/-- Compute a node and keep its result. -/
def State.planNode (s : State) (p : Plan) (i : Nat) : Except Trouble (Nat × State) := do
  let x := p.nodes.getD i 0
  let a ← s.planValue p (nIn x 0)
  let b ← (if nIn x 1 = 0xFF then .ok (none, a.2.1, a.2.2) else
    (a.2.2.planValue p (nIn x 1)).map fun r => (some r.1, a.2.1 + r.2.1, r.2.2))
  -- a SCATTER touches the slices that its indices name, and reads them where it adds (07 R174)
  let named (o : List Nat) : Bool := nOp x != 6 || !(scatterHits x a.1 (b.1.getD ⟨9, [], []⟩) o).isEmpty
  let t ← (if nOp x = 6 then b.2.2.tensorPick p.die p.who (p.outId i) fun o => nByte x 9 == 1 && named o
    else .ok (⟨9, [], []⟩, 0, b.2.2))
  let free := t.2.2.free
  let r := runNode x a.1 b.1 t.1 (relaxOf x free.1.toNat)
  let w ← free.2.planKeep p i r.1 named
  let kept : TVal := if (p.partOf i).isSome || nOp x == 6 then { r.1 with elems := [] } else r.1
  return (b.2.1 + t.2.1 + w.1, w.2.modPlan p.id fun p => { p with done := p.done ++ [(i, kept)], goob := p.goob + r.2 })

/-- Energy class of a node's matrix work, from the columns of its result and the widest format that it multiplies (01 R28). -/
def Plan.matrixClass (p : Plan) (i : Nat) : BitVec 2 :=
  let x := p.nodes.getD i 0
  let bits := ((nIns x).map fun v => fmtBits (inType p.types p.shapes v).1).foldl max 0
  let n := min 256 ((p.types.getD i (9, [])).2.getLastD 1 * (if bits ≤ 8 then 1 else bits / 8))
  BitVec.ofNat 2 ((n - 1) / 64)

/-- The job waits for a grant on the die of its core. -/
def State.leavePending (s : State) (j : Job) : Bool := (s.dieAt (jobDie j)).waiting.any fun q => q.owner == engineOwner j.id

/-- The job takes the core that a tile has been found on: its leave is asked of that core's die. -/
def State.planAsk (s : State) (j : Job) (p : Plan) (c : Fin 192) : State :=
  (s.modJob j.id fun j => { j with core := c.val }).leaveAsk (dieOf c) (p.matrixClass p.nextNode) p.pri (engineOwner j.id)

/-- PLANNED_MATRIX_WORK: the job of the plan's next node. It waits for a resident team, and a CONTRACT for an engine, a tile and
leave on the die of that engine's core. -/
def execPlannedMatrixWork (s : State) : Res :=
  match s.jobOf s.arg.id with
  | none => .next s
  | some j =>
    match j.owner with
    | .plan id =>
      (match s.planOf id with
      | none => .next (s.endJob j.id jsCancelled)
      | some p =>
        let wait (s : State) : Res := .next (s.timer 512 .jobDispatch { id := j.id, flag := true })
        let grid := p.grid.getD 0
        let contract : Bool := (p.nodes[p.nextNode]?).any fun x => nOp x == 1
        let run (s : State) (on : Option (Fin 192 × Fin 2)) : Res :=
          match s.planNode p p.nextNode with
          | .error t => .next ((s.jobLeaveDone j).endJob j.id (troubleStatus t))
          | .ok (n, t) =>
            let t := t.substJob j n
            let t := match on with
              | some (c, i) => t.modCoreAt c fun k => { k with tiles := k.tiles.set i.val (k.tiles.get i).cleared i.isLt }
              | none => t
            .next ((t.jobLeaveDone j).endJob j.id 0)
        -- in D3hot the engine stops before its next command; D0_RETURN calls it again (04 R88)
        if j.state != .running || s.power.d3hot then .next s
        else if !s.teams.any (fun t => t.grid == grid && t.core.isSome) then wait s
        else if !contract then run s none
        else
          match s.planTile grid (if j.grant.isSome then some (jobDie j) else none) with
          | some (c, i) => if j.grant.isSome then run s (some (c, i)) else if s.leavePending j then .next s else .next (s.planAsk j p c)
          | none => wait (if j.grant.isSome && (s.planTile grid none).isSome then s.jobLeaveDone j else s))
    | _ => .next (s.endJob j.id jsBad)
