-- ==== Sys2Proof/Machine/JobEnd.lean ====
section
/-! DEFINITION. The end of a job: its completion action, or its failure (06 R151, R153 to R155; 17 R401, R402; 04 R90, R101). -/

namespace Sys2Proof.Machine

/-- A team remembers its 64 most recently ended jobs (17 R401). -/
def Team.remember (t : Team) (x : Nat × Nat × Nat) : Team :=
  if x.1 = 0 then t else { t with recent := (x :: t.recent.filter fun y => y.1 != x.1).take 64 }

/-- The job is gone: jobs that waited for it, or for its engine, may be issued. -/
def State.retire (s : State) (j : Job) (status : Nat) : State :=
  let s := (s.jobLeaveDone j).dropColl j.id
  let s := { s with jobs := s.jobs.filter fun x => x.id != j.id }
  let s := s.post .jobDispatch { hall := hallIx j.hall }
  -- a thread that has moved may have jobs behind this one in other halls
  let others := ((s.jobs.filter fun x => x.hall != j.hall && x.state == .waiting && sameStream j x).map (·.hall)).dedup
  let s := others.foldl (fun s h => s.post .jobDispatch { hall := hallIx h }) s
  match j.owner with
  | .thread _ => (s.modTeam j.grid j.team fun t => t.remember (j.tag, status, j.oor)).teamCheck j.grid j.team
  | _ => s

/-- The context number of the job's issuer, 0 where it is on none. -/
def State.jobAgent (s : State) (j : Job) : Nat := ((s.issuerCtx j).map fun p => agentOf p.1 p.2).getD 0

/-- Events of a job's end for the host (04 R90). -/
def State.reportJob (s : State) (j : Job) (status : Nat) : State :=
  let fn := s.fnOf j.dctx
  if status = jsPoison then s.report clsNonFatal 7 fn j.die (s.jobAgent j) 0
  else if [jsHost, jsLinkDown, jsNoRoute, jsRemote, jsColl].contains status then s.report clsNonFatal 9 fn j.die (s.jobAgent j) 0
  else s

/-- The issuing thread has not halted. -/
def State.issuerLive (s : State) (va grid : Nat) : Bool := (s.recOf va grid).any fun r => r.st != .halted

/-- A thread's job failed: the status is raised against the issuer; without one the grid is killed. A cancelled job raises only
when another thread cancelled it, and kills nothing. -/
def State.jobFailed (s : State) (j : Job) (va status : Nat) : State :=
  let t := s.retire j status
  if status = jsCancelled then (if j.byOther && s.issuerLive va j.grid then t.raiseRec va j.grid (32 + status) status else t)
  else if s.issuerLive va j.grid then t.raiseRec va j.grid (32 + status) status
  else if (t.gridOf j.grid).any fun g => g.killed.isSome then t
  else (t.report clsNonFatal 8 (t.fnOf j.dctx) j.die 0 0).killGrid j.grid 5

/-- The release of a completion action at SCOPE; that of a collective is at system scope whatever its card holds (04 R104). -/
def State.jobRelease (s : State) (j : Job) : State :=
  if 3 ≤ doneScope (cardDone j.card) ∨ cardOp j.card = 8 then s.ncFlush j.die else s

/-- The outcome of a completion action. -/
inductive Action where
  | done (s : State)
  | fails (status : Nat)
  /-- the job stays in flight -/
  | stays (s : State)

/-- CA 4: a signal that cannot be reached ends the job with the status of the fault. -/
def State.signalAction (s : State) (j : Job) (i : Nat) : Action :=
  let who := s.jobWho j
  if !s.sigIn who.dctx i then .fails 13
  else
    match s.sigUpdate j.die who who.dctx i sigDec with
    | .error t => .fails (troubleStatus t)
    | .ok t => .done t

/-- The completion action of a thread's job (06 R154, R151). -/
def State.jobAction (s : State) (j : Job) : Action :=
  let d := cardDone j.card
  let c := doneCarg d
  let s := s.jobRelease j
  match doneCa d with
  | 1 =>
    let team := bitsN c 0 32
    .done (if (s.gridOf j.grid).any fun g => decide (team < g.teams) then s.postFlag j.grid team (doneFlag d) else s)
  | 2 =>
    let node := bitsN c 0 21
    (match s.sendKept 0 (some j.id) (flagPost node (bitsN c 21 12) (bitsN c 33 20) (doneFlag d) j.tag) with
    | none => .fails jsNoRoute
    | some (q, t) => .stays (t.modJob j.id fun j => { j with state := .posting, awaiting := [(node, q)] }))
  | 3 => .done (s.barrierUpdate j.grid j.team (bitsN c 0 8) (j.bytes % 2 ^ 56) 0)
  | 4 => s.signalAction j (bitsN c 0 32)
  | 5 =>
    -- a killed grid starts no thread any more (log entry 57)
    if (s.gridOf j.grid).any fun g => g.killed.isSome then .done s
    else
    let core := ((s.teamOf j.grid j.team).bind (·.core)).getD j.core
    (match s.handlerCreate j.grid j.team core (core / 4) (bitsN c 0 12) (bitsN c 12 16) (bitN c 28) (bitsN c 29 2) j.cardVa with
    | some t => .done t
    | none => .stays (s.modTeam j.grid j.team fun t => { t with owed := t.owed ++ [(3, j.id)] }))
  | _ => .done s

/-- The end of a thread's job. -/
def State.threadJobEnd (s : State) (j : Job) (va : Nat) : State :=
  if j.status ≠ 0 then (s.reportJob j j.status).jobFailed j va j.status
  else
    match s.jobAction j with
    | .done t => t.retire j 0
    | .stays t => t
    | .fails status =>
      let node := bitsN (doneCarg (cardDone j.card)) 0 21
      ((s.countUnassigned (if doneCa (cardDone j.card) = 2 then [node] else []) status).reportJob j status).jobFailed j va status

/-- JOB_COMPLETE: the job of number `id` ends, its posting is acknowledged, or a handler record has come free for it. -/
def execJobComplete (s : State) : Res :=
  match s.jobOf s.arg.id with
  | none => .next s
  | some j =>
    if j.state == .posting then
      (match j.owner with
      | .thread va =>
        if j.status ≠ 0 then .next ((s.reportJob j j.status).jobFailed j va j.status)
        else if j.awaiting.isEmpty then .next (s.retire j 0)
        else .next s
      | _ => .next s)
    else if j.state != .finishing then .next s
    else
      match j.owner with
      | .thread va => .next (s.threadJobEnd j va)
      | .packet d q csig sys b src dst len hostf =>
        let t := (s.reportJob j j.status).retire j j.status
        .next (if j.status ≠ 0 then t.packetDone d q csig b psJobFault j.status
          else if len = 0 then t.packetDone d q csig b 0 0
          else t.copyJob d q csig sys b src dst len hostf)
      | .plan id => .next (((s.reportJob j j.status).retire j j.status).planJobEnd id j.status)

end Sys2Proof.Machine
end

--

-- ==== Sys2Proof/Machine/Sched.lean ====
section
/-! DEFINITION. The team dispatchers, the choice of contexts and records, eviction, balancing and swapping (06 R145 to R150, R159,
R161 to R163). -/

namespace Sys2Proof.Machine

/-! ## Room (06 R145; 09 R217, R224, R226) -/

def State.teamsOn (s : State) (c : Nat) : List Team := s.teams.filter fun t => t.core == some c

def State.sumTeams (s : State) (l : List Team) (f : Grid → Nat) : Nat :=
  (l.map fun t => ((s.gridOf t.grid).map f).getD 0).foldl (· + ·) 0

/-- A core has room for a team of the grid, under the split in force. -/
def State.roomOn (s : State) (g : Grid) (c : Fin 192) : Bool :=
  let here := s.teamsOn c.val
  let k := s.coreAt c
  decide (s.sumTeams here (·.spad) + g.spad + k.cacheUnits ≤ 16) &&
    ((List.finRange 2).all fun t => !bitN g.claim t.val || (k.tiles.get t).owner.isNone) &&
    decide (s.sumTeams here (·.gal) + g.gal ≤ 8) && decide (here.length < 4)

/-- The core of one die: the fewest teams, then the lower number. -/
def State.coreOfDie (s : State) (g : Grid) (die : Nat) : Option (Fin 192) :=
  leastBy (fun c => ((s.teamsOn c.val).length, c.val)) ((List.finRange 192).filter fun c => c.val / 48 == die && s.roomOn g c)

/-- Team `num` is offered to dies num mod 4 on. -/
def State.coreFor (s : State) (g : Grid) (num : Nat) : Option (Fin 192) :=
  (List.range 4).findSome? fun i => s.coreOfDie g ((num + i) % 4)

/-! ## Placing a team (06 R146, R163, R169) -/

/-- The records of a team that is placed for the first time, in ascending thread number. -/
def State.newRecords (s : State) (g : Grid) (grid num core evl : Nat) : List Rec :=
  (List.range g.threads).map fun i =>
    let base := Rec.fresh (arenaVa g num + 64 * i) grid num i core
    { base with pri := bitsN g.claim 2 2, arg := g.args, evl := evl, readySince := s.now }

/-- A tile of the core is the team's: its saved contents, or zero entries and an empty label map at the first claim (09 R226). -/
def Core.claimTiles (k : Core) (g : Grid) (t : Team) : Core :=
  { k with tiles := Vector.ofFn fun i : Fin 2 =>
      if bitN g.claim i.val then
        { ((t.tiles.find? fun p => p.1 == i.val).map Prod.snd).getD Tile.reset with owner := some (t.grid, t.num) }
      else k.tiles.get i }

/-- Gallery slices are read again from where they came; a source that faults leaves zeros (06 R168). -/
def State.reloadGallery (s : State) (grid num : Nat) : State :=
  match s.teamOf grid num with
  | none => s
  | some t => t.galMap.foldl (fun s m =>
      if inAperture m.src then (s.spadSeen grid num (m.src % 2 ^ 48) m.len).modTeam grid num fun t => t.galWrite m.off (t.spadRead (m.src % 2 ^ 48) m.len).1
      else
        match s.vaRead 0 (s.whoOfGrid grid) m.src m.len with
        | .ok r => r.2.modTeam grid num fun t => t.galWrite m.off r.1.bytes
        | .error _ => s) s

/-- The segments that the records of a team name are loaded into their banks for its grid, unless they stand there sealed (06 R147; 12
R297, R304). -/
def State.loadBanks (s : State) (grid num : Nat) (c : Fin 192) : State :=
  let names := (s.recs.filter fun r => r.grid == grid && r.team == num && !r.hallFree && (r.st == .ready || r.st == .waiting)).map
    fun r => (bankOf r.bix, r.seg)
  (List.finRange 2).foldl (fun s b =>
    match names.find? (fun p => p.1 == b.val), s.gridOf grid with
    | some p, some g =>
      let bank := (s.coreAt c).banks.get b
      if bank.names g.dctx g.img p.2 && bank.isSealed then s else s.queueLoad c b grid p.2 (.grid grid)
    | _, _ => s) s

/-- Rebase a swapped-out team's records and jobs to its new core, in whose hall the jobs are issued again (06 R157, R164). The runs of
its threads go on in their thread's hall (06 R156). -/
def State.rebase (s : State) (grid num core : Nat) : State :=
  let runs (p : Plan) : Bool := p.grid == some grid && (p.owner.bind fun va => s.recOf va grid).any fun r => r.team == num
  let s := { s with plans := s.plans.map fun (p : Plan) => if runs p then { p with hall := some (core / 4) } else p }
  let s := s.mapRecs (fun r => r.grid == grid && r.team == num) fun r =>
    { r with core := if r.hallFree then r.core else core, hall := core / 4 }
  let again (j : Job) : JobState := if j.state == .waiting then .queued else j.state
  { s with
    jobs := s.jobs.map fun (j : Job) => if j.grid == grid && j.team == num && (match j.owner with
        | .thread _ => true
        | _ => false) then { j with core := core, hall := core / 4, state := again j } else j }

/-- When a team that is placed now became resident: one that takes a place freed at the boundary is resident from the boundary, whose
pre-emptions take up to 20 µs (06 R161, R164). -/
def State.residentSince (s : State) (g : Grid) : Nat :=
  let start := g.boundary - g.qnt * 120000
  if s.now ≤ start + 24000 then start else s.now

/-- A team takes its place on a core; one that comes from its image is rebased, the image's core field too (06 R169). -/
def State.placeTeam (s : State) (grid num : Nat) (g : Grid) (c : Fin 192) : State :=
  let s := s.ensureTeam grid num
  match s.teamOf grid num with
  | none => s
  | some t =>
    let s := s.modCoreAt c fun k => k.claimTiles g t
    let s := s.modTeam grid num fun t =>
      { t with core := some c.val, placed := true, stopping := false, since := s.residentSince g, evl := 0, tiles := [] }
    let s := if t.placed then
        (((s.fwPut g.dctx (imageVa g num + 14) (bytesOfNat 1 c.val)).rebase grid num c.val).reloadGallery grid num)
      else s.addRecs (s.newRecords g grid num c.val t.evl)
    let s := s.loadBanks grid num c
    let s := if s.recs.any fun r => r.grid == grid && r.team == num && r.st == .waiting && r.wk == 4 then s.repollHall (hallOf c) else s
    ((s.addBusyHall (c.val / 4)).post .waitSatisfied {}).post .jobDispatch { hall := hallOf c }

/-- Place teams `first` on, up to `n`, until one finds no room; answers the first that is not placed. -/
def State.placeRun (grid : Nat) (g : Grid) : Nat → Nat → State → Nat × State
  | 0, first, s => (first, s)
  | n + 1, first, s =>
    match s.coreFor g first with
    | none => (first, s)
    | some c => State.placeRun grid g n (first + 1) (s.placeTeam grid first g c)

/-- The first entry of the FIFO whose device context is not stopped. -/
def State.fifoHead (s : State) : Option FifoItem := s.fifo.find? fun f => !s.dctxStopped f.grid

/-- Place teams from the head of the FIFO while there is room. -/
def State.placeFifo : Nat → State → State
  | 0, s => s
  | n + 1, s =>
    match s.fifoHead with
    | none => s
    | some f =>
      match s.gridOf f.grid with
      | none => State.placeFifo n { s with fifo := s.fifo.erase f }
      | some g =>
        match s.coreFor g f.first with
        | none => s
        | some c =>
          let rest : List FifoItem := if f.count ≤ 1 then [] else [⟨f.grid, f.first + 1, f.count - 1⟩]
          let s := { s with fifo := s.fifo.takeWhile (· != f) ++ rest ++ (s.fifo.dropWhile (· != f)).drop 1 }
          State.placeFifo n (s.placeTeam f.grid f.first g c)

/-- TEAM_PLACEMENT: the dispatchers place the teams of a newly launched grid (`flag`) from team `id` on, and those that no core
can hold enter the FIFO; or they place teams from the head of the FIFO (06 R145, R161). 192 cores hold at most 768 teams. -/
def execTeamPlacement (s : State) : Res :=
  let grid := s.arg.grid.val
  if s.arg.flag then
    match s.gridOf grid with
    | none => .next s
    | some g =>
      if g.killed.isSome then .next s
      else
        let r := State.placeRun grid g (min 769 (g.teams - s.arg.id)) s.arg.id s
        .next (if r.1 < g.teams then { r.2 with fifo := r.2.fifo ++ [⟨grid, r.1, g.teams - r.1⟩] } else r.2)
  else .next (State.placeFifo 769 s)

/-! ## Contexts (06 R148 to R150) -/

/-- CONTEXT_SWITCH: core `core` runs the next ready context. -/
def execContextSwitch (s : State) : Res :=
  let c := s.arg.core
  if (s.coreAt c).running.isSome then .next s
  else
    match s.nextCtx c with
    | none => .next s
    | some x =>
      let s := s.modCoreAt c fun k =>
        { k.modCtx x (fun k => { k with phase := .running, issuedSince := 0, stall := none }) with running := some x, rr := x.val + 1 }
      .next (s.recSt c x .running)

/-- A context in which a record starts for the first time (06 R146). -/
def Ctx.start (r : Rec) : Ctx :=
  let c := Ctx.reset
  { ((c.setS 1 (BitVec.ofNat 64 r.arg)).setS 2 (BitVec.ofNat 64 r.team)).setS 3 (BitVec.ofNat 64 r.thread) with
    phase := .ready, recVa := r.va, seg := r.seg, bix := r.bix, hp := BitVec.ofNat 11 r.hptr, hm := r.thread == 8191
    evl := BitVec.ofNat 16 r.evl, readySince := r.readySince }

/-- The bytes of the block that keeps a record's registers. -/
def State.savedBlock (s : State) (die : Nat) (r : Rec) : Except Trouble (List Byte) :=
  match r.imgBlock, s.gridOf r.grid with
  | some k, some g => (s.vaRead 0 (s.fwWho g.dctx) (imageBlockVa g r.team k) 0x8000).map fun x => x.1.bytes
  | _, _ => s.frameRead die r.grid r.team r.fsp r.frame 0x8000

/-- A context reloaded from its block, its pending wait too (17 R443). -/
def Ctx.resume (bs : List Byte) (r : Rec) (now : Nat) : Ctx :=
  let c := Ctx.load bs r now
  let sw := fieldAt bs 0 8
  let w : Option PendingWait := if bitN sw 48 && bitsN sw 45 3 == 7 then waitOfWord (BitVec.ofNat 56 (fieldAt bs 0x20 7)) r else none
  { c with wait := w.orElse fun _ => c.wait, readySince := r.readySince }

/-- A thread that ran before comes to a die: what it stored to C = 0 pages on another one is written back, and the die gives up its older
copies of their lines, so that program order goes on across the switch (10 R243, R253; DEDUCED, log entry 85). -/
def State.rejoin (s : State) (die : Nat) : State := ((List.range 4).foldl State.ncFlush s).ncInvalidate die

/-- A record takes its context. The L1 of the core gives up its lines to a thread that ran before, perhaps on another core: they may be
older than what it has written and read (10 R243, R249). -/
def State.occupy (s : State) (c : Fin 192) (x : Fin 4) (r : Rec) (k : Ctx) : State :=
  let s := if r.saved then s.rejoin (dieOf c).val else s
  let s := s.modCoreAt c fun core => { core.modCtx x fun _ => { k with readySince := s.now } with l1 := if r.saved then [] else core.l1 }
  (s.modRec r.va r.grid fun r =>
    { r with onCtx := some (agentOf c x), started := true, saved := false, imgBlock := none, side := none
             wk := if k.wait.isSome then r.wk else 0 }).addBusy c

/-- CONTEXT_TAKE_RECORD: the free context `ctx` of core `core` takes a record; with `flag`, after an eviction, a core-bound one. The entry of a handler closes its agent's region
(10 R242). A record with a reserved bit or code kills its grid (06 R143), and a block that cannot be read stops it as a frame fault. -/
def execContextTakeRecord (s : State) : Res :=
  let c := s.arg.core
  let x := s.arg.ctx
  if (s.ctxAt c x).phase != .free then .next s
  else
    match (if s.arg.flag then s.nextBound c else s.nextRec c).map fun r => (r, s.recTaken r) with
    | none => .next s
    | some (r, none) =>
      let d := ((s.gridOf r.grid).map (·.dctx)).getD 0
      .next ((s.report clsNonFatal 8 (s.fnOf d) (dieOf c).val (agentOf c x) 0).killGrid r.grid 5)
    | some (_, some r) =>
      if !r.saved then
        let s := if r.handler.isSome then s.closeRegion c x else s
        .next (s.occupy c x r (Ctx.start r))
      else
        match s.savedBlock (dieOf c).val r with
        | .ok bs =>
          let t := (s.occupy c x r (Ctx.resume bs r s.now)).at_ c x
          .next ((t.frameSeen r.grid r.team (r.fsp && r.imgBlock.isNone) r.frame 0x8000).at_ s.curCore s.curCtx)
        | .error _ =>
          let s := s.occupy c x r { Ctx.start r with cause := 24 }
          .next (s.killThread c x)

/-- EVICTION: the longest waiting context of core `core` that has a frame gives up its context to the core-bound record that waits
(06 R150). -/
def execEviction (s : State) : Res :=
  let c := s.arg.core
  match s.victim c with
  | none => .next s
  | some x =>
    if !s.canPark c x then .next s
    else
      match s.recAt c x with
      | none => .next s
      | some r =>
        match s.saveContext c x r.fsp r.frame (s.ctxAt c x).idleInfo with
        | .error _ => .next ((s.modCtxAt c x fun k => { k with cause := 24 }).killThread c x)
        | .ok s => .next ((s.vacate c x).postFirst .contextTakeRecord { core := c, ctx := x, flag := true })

WHAT THE TASK REQUIRES
Nothing but the lines above from the one containing "its result. -/" through the one containing "let b ← (if" should appear in the answer, each repeated exactly.

WORKED SOLUTION
/-- Compute a node and keep its result. -/
def State.planNode (s : State) (p : Plan) (i : Nat) : Except Trouble (Nat × State) := do
  let x := p.nodes.getD i 0
  let a ← s.planValue p (nIn x 0)
  let b ← (if nIn x 1 = 0xFF then .ok (none, a.2.1, a.2.2) else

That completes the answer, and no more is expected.